Nothing in the records may be left out or altered; reproduce them all exactly.

Provided records:

=== Section Start ===

/-! ### Changes of link (R210, R213, R227) -/

/-- A bit written reads back. -/
theorem State.flag_putB (s : State) {f : Fld} (hf : f.lo = f.hi ∧ f.hi < 32) (b : Bool) : (s.putB f b).flag f = b := by
  have hsize : f.size = 2 := by simp [Fld.size, hf.1]
  rw [State.flag, State.putB_eq, State.get_put_self _ _ _ (by omega), hsize]
  cases b <;> rfl

theorem State.flag_putB_apart (s : State) {f g : Fld} (h : f.apart g) (b : Bool) : (s.putB f b).flag g = s.flag g :=
  congrArg (· != 0) (s.get_put_apart h _)

theorem State.flag_raiseIf_of_off (s : State) {p b : Nat} {g : Fld} (c : Bool) (h : g.off < 0x800 ∧ g.off / 4 ≠ 4 ∧ g.off / 4 ≠ 57) :
    (s.raiseIf c p b).flag g = s.flag g :=
  congrArg (· != 0) (s.get_raiseIf_other c (Fld.apartTest_event h p b).1 (Fld.apartTest_event h p b).2)

/-- Two bits of one register. -/
theorem Fld.apart_bit {p o b c : Nat} (hb : b < 32) (hc : c < 32) (h : b ≠ c) : (Fld.mk p o b b).apart ⟨p, o, c, c⟩ :=
  Fld.apart_bits ⟨le_rfl, hb⟩ ⟨le_rfl, hc⟩ rfl rfl (by simp only; omega)

/-- A change of a shown bit with its event. -/
theorem FieldsBut.raiseIf_change {fs : List Fld} {s t : State} (h : FieldsBut fs s t) (p b : Nat) (c : Prop) [Decidable c] :
    FieldsBut (fs ++ if c then [] else eventFields p b) s (t.raiseIf (!decide c) p b) := by
  by_cases hc : c
  · simpa [hc, State.raiseIf] using h
  · simp only [hc, if_false, decide_false, Bool.not_false]
    exact (h.mono fun _ hf => List.mem_append_left _ hf).raiseIf (by simp [eventFields]) (by simp [eventFields]) _

theorem csiLinkChange_on {r : Fin 24} {s : State} (h : s.get (F.CSI_CTRL_enable r) = 1) (link deskewed : Bool) :
    exec (.csiLinkChange r link deskewed) s = .next (((s.putB (F.CSI_STATUS_link r) link).putB (F.CSI_STATUS_deskewed r)
        ((deskewed && !s.flag (F.CSI_CTRL_phy r) && s.flag (F.CSI_CTRL_deskew r)) || s.flag (F.CSI_STATUS_deskewed r))).raiseIf
      (!decide (s.flag (F.CSI_STATUS_link r) = link)) (pgCSI r) Ev.CSI_link_change) :=
  congrArg Host.Outcome.next (if_pos (State.flag_of_get_one h))

theorem ethLinkChange_on {m : Fin 4} {s : State} (h : s.get (F.ETH_CTRL_enable m) = 1) (blockLock fecLock link : Bool) :
    exec (.ethLinkChange m blockLock fecLock link) s = .next ((((s.putB (F.ETH_STATUS_block_lock m) blockLock).putB
        (F.ETH_STATUS_fec_lock m) fecLock).putB (F.ETH_STATUS_link m) link).raiseIf
      (!decide (s.flag (F.ETH_STATUS_link m) = link)) (pgETH m) Ev.ETH_link_change) :=
  congrArg Host.Outcome.next (if_pos (State.flag_of_get_one h))

/-- An event raised on a condition that holds. -/
theorem State.eventSet_raiseIf (s : State) {c : Bool} (hc : c = true) (p : Nat) {b : Nat} (hb : b < 32) :
    (s.raiseIf c p b).eventSet p b = true := by
  rw [State.raiseIf, if_pos hc]
  exact s.eventSet_raise p b hb

/-- A receiver shows its link and its deskew, and raises a change of link (R210, R227). -/
theorem csiLinkChange_shown {r : Fin 24} {s : State} (h : s.get (F.CSI_CTRL_enable r) = 1) (link deskewed : Bool) :
    ∃ t, exec (.csiLinkChange r link deskewed) s = .next t ∧ t.flag (F.CSI_STATUS_link r) = link
      ∧ t.flag (F.CSI_STATUS_deskewed r)
        = (s.flag (F.CSI_STATUS_deskewed r) || (deskewed && !s.flag (F.CSI_CTRL_phy r) && s.flag (F.CSI_CTRL_deskew r)))
      ∧ (s.flag (F.CSI_STATUS_link r) ≠ link → t.eventSet (pgCSI r) Ev.CSI_link_change = true)
      ∧ FieldsBut ([F.CSI_STATUS_link r, F.CSI_STATUS_deskewed r]
          ++ if s.flag (F.CSI_STATUS_link r) = link then [] else eventFields (pgCSI r) Ev.CSI_link_change) s t
      ∧ { t with regs := s.regs, flt := s.flt } = s := by
  refine ⟨_, csiLinkChange_on h link deskewed, ?_, ?_, fun hne => ?_, ?_, ?_⟩
  · rw [State.flag_raiseIf_of_off _ _ (by simp), State.flag_putB_apart _ (Fld.apart_bit (by decide) (by decide) (by decide)),
      State.flag_putB _ (by simp)]
  · rw [State.flag_raiseIf_of_off _ _ (by simp), State.flag_putB _ (by simp), Bool.or_comm]
  · exact State.eventSet_raiseIf _ (by simpa using hne) _ (by decide)
  · exact (((FieldsBut.refl _ s).putB (by simp) _).putB (by simp) _).raiseIf_change _ _ _
  · exact ((((RegsOnly.refl s).put _ _).put _ _).raiseIf _ _ _).frame

/-- A port shows its link, its block lock and its FEC lock, and raises a change of link (R213, R227). -/
theorem ethLinkChange_shown {m : Fin 4} {s : State} (h : s.get (F.ETH_CTRL_enable m) = 1) (blockLock fecLock link : Bool) :
    ∃ t, exec (.ethLinkChange m blockLock fecLock link) s = .next t ∧ t.flag (F.ETH_STATUS_link m) = link
      ∧ t.flag (F.ETH_STATUS_block_lock m) = blockLock ∧ t.flag (F.ETH_STATUS_fec_lock m) = fecLock
      ∧ (s.flag (F.ETH_STATUS_link m) ≠ link → t.eventSet (pgETH m) Ev.ETH_link_change = true)
      ∧ FieldsBut ([F.ETH_STATUS_link m, F.ETH_STATUS_block_lock m, F.ETH_STATUS_fec_lock m]
          ++ if s.flag (F.ETH_STATUS_link m) = link then [] else eventFields (pgETH m) Ev.ETH_link_change) s t
      ∧ { t with regs := s.regs, flt := s.flt } = s := by
  refine ⟨_, ethLinkChange_on h blockLock fecLock link, ?_, ?_, ?_, fun hne => ?_, ?_, ?_⟩
  · rw [State.flag_raiseIf_of_off _ _ (by simp), State.flag_putB _ (by simp)]
  · rw [State.flag_raiseIf_of_off _ _ (by simp), State.flag_putB_apart _ (Fld.apart_bit (by decide) (by decide) (by decide)),
      State.flag_putB_apart _ (Fld.apart_bit (by decide) (by decide) (by decide)), State.flag_putB _ (by simp)]
  · rw [State.flag_raiseIf_of_off _ _ (by simp), State.flag_putB_apart _ (Fld.apart_bit (by decide) (by decide) (by decide)),
      State.flag_putB _ (by simp)]
  · exact State.eventSet_raiseIf _ (by simpa using hne) _ (by decide)
  · exact ((((FieldsBut.refl _ s).putB (by simp) _).putB (by simp) _).putB (by simp) _).raiseIf_change _ _ _
  · exact (((((RegsOnly.refl s).put _ _).put _ _).put _ _).raiseIf _ _ _).frame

=== Section End ===

Response box:
/-! ### Changes of link (R210, R213, R227) -/

/-- A bit written reads back. -/
theorem State.flag_putB (s : State) {f : Fld} (hf : f.lo = f.hi ∧ f.hi < 32) (b : Bool) : (s.putB f b).flag f = b := by
  have hsize : f.size = 2 := by simp [Fld.size, hf.1]
  rw [State.flag, State.putB_eq, State.get_put_self _ _ _ (by omega), hsize]
  cases b <;> rfl

theorem State.flag_putB_apart (s : State) {f g : Fld} (h : f.apart g) (b : Bool) : (s.putB f b).flag g = s.flag g :=
  congrArg (· != 0) (s.get_put_apart h _)

theorem State.flag_raiseIf_of_off (s : State) {p b : Nat} {g : Fld} (c : Bool) (h : g.off < 0x800 ∧ g.off / 4 ≠ 4 ∧ g.off / 4 ≠ 57) :
    (s.raiseIf c p b).flag g = s.flag g :=
  congrArg (· != 0) (s.get_raiseIf_other c (Fld.apartTest_event h p b).1 (Fld.apartTest_event h p b).2)

/-- Two bits of one register. -/
theorem Fld.apart_bit {p o b c : Nat} (hb : b < 32) (hc : c < 32) (h : b ≠ c) : (Fld.mk p o b b).apart ⟨p, o, c, c⟩ :=
  Fld.apart_bits ⟨le_rfl, hb⟩ ⟨le_rfl, hc⟩ rfl rfl (by simp only; omega)

/-- A change of a shown bit with its event. -/
theorem FieldsBut.raiseIf_change {fs : List Fld} {s t : State} (h : FieldsBut fs s t) (p b : Nat) (c : Prop) [Decidable c] :
    FieldsBut (fs ++ if c then [] else eventFields p b) s (t.raiseIf (!decide c) p b) := by
  by_cases hc : c
  · simpa [hc, State.raiseIf] using h
  · simp only [hc, if_false, decide_false, Bool.not_false]
    exact (h.mono fun _ hf => List.mem_append_left _ hf).raiseIf (by simp [eventFields]) (by simp [eventFields]) _

theorem csiLinkChange_on {r : Fin 24} {s : State} (h : s.get (F.CSI_CTRL_enable r) = 1) (link deskewed : Bool) :
    exec (.csiLinkChange r link deskewed) s = .next (((s.putB (F.CSI_STATUS_link r) link).putB (F.CSI_STATUS_deskewed r)
        ((deskewed && !s.flag (F.CSI_CTRL_phy r) && s.flag (F.CSI_CTRL_deskew r)) || s.flag (F.CSI_STATUS_deskewed r))).raiseIf
      (!decide (s.flag (F.CSI_STATUS_link r) = link)) (pgCSI r) Ev.CSI_link_change) :=
  congrArg Host.Outcome.next (if_pos (State.flag_of_get_one h))

theorem ethLinkChange_on {m : Fin 4} {s : State} (h : s.get (F.ETH_CTRL_enable m) = 1) (blockLock fecLock link : Bool) :
    exec (.ethLinkChange m blockLock fecLock link) s = .next ((((s.putB (F.ETH_STATUS_block_lock m) blockLock).putB
        (F.ETH_STATUS_fec_lock m) fecLock).putB (F.ETH_STATUS_link m) link).raiseIf
      (!decide (s.flag (F.ETH_STATUS_link m) = link)) (pgETH m) Ev.ETH_link_change) :=
  congrArg Host.Outcome.next (if_pos (State.flag_of_get_one h))

/-- An event raised on a condition that holds. -/
theorem State.eventSet_raiseIf (s : State) {c : Bool} (hc : c = true) (p : Nat) {b : Nat} (hb : b < 32) :
    (s.raiseIf c p b).eventSet p b = true := by
  rw [State.raiseIf, if_pos hc]
  exact s.eventSet_raise p b hb

/-- A receiver shows its link and its deskew, and raises a change of link (R210, R227). -/
theorem csiLinkChange_shown {r : Fin 24} {s : State} (h : s.get (F.CSI_CTRL_enable r) = 1) (link deskewed : Bool) :
    ∃ t, exec (.csiLinkChange r link deskewed) s = .next t ∧ t.flag (F.CSI_STATUS_link r) = link
      ∧ t.flag (F.CSI_STATUS_deskewed r)
        = (s.flag (F.CSI_STATUS_deskewed r) || (deskewed && !s.flag (F.CSI_CTRL_phy r) && s.flag (F.CSI_CTRL_deskew r)))
      ∧ (s.flag (F.CSI_STATUS_link r) ≠ link → t.eventSet (pgCSI r) Ev.CSI_link_change = true)
      ∧ FieldsBut ([F.CSI_STATUS_link r, F.CSI_STATUS_deskewed r]
          ++ if s.flag (F.CSI_STATUS_link r) = link then [] else eventFields (pgCSI r) Ev.CSI_link_change) s t
      ∧ { t with regs := s.regs, flt := s.flt } = s := by
  refine ⟨_, csiLinkChange_on h link deskewed, ?_, ?_, fun hne => ?_, ?_, ?_⟩
  · rw [State.flag_raiseIf_of_off _ _ (by simp), State.flag_putB_apart _ (Fld.apart_bit (by decide) (by decide) (by decide)),
      State.flag_putB _ (by simp)]
  · rw [State.flag_raiseIf_of_off _ _ (by simp), State.flag_putB _ (by simp), Bool.or_comm]
  · exact State.eventSet_raiseIf _ (by simpa using hne) _ (by decide)
  · exact (((FieldsBut.refl _ s).putB (by simp) _).putB (by simp) _).raiseIf_change _ _ _
  · exact ((((RegsOnly.refl s).put _ _).put _ _).raiseIf _ _ _).frame

/-- A port shows its link, its block lock and its FEC lock, and raises a change of link (R213, R227). -/
theorem ethLinkChange_shown {m : Fin 4} {s : State} (h : s.get (F.ETH_CTRL_enable m) = 1) (blockLock fecLock link : Bool) :
    ∃ t, exec (.ethLinkChange m blockLock fecLock link) s = .next t ∧ t.flag (F.ETH_STATUS_link m) = link
      ∧ t.flag (F.ETH_STATUS_block_lock m) = blockLock ∧ t.flag (F.ETH_STATUS_fec_lock m) = fecLock
      ∧ (s.flag (F.ETH_STATUS_link m) ≠ link → t.eventSet (pgETH m) Ev.ETH_link_change = true)
      ∧ FieldsBut ([F.ETH_STATUS_link m, F.ETH_STATUS_block_lock m, F.ETH_STATUS_fec_lock m]
          ++ if s.flag (F.ETH_STATUS_link m) = link then [] else eventFields (pgETH m) Ev.ETH_link_change) s t
      ∧ { t with regs := s.regs, flt := s.flt } = s := by
  refine ⟨_, ethLinkChange_on h blockLock fecLock link, ?_, ?_, ?_, fun hne => ?_, ?_, ?_⟩
  · rw [State.flag_raiseIf_of_off _ _ (by simp), State.flag_putB _ (by simp)]
  · rw [State.flag_raiseIf_of_off _ _ (by simp), State.flag_putB_apart _ (Fld.apart_bit (by decide) (by decide) (by decide)),
      State.flag_putB_apart _ (Fld.apart_bit (by decide) (by decide) (by decide)), State.flag_putB _ (by simp)]
  · rw [State.flag_raiseIf_of_off _ _ (by simp), State.flag_putB_apart _ (Fld.apart_bit (by decide) (by decide) (by decide)),
      State.flag_putB _ (by simp)]
  · exact State.eventSet_raiseIf _ (by simpa using hne) _ (by decide)
  · exact ((((FieldsBut.refl _ s).putB (by simp) _).putB (by simp) _).putB (by simp) _).raiseIf_change _ _ _
  · exact (((((RegsOnly.refl s).put _ _).put _ _).put _ _).raiseIf _ _ _).frame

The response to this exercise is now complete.